▸ Assignment
Each line in the entries below that holds the string "pseudoCycle" must be copied.

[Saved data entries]
++++
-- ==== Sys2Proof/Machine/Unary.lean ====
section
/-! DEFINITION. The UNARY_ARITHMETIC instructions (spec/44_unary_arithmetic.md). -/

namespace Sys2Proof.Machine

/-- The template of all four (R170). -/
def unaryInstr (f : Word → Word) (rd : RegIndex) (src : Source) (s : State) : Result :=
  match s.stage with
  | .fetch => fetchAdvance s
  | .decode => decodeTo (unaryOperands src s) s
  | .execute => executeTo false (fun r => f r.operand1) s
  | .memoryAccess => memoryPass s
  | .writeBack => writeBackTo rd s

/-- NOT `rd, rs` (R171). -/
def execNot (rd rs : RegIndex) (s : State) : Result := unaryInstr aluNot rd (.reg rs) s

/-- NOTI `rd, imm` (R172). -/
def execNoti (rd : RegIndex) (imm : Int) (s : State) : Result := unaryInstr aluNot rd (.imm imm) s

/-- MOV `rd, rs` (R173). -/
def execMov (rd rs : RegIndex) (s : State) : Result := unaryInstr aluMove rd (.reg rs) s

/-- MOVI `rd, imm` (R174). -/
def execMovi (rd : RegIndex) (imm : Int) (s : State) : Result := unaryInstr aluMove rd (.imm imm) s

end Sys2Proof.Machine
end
++++
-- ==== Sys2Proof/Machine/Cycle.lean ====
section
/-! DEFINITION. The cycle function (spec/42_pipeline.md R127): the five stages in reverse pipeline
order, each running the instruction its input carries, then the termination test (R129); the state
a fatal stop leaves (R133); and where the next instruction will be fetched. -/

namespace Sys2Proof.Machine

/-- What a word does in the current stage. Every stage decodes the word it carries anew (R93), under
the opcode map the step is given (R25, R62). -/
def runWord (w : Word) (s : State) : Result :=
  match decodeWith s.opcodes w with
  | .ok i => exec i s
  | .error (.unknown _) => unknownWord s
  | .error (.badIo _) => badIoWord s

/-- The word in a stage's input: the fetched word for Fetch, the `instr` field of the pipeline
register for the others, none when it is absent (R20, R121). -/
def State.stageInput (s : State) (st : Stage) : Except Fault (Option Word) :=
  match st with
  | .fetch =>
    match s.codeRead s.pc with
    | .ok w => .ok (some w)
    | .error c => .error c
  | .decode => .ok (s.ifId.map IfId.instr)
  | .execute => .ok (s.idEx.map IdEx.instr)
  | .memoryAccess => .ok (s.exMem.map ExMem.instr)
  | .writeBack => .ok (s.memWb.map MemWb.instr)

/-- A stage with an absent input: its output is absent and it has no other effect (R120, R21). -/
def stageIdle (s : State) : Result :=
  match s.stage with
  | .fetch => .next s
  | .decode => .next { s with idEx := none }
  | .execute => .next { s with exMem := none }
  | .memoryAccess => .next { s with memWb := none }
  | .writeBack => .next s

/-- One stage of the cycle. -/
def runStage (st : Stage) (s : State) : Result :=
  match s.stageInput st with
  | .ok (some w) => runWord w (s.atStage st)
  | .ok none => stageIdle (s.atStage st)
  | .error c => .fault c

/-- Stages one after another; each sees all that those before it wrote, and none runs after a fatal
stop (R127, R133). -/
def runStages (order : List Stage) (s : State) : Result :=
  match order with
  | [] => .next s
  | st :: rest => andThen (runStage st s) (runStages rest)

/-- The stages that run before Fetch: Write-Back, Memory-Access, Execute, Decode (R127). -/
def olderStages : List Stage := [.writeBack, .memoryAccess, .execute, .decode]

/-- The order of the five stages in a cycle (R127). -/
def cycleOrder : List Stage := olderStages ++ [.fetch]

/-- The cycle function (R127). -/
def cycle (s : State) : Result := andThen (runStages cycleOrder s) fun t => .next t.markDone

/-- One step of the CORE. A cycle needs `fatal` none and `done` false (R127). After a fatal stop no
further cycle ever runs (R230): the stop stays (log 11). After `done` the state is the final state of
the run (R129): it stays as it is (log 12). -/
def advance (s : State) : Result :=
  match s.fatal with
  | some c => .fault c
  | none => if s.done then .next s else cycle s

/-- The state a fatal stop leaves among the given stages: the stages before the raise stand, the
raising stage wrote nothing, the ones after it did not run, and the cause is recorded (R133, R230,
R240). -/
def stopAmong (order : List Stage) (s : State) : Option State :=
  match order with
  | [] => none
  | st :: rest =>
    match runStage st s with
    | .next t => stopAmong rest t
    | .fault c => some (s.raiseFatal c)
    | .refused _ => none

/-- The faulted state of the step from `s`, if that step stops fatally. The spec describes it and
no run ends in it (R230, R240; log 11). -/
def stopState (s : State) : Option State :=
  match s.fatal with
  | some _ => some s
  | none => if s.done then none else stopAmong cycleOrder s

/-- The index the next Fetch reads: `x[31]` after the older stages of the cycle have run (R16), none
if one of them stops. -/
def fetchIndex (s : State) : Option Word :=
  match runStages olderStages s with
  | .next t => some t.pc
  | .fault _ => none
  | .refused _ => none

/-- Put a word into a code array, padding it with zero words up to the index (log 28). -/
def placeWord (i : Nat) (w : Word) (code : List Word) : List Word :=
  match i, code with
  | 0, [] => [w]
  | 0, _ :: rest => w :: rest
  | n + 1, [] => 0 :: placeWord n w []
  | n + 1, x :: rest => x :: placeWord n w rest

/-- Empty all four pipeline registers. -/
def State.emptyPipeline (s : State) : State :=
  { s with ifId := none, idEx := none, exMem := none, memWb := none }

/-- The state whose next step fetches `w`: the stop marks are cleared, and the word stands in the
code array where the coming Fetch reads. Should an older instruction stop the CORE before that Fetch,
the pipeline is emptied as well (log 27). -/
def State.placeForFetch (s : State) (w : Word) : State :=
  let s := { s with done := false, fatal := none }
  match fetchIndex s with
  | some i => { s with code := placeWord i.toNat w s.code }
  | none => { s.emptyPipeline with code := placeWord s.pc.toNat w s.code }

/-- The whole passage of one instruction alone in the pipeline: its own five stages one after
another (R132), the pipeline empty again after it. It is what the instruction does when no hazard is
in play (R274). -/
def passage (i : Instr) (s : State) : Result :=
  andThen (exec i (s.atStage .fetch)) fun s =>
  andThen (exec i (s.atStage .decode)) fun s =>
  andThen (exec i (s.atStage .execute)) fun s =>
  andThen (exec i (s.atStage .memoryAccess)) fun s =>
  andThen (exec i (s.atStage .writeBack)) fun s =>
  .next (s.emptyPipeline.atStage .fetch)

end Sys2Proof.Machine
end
++++
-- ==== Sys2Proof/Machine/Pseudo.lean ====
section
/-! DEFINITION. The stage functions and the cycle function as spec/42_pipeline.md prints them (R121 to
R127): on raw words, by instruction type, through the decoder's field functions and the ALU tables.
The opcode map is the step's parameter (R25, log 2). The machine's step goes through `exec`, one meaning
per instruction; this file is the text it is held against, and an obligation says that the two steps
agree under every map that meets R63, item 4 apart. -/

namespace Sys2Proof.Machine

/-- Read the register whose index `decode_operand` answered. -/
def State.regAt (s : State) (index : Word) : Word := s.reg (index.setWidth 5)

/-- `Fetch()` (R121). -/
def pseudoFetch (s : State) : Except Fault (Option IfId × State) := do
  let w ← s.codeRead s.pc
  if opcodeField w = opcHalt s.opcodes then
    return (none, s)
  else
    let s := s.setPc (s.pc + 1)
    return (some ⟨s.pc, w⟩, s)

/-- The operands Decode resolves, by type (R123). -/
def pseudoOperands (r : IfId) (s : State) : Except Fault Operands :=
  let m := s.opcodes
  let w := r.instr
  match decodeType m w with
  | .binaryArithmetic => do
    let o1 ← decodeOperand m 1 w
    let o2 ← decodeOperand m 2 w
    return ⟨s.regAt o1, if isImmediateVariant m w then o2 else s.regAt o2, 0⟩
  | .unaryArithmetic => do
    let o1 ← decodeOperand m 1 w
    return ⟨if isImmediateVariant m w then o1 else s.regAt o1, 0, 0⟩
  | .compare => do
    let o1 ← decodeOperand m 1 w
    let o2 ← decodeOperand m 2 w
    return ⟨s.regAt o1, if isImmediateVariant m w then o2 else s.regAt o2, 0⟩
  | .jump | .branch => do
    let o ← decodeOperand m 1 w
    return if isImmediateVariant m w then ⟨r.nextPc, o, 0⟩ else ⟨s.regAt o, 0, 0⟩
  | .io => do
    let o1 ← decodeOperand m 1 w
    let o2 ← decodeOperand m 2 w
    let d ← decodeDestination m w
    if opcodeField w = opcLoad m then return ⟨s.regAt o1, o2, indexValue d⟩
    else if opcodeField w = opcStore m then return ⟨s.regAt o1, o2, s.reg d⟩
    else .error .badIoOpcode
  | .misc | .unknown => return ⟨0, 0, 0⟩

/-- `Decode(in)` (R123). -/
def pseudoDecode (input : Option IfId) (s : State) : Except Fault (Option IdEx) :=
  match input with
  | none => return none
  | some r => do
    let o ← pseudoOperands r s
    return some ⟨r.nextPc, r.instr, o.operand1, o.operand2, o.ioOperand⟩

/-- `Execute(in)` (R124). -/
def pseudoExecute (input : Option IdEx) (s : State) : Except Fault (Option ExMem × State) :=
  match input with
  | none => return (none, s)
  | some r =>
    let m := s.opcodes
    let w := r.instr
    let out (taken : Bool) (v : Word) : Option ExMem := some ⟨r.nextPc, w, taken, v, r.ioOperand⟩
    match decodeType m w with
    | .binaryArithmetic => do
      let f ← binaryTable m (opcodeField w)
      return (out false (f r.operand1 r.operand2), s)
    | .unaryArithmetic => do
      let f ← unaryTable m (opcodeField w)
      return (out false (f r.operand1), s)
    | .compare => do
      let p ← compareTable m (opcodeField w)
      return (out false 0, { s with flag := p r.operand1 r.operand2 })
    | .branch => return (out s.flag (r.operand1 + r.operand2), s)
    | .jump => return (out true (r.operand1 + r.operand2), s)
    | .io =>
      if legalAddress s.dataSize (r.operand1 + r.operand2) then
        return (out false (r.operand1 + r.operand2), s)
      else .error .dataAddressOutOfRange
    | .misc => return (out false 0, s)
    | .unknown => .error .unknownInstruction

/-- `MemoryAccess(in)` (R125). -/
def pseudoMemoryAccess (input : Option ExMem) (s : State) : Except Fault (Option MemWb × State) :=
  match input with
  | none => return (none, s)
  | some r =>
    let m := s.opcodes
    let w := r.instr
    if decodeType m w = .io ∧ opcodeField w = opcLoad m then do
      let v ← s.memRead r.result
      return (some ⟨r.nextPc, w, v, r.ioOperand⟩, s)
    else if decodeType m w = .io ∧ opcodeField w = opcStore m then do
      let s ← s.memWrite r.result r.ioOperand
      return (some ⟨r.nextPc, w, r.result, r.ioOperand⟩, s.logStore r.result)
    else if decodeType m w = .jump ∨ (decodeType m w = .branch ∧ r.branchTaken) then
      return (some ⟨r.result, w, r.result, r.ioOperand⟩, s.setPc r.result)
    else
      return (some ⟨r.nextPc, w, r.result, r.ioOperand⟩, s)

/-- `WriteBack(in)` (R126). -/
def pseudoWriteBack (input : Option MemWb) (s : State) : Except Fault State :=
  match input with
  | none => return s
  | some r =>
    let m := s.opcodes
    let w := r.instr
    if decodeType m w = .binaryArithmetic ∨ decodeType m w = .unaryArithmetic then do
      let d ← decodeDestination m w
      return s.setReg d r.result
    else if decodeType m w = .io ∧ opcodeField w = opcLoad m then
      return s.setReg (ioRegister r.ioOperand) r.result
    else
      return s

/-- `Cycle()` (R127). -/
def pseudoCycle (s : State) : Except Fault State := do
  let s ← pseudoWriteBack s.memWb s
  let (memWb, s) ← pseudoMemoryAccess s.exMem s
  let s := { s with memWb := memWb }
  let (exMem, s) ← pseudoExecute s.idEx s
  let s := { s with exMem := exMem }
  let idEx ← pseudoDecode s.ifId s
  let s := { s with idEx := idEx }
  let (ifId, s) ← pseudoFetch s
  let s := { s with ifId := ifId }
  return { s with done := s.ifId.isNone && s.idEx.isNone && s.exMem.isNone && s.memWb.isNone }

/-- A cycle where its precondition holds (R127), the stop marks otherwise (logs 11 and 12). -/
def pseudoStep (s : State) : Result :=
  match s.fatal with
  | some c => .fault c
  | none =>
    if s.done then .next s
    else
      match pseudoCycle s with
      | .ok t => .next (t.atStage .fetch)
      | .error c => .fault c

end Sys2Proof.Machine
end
++++
▸ Response
def pseudoCycle (s : State) : Except Fault State := do
      match pseudoCycle s with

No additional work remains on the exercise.